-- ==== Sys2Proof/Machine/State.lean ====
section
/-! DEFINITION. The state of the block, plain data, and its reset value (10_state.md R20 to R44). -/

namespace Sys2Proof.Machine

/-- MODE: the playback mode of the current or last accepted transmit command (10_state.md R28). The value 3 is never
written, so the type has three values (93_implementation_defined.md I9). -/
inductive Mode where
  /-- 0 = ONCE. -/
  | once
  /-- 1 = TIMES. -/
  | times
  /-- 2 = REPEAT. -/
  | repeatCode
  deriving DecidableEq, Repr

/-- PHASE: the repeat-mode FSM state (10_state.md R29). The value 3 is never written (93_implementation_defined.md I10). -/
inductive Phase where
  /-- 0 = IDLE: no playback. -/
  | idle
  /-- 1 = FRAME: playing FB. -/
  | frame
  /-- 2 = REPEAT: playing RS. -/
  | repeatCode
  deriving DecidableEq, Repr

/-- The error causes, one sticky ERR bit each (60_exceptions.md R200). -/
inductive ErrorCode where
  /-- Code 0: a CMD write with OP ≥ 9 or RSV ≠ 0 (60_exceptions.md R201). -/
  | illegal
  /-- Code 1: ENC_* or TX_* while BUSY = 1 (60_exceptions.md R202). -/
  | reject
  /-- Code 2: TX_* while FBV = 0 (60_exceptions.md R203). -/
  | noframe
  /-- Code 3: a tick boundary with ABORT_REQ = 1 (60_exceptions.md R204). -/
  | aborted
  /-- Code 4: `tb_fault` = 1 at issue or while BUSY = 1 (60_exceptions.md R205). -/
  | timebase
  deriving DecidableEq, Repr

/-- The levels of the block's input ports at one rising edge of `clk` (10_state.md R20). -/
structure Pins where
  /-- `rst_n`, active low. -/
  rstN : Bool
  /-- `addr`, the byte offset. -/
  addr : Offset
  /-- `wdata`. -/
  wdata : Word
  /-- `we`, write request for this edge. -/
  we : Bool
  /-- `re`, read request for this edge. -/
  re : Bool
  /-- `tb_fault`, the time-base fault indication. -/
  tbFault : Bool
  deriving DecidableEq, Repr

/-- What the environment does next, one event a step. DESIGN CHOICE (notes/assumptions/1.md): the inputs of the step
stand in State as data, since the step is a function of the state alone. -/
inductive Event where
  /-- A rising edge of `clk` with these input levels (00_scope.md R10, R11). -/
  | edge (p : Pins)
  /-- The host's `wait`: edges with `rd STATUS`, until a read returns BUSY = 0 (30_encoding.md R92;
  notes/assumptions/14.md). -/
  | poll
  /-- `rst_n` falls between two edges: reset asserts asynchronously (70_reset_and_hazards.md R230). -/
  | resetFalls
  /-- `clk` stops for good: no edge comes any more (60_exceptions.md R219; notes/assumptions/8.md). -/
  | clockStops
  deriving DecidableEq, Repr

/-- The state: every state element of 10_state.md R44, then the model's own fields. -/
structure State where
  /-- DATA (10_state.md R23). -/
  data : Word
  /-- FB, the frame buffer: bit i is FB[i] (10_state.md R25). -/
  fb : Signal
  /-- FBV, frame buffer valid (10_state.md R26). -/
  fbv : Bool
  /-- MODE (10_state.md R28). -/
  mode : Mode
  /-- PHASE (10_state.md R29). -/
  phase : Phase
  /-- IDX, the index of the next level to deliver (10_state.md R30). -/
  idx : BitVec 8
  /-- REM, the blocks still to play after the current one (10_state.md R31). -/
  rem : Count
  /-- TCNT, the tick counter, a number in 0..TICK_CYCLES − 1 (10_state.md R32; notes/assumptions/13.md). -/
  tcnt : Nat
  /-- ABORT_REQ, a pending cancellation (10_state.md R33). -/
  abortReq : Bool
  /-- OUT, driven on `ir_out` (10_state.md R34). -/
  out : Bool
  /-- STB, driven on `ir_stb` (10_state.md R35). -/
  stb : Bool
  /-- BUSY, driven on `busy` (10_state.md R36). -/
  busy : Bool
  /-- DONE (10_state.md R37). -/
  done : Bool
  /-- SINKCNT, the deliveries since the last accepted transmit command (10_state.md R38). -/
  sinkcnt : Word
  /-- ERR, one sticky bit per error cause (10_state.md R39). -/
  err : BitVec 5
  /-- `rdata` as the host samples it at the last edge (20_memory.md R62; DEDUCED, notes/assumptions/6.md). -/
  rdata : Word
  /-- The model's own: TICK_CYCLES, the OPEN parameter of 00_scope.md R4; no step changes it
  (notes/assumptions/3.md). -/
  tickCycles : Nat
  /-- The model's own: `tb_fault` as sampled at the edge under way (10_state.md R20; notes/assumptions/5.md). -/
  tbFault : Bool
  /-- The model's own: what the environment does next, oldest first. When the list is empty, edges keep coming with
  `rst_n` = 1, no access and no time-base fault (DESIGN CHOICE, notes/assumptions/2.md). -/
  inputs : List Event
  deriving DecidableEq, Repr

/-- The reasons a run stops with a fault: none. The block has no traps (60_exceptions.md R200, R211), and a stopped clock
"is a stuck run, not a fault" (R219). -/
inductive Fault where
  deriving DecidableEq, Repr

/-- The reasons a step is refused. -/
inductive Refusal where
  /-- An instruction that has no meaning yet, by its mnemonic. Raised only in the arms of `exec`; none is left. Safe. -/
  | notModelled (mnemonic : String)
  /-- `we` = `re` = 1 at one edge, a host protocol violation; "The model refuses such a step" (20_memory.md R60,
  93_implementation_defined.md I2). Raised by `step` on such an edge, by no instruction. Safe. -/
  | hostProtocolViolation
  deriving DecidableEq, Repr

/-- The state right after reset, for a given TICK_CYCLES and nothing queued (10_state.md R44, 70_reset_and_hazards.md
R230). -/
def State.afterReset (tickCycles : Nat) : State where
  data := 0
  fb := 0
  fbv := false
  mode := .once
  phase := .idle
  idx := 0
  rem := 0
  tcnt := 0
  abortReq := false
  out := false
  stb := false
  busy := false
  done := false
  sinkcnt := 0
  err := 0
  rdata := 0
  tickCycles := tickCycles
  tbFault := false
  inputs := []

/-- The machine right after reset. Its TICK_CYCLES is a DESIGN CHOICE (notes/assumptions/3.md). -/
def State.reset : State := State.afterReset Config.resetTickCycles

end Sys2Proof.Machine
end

◆ **Aim of the task**:
From the entries above, copy each line that holds "instruction".

◆ **Response to the exercise**:
  /-- An instruction that has no meaning yet, by its mnemonic. Raised only in the arms of `exec`; none is left. Safe. -/
  93_implementation_defined.md I2). Raised by `step` on such an edge, by no instruction. Safe. -/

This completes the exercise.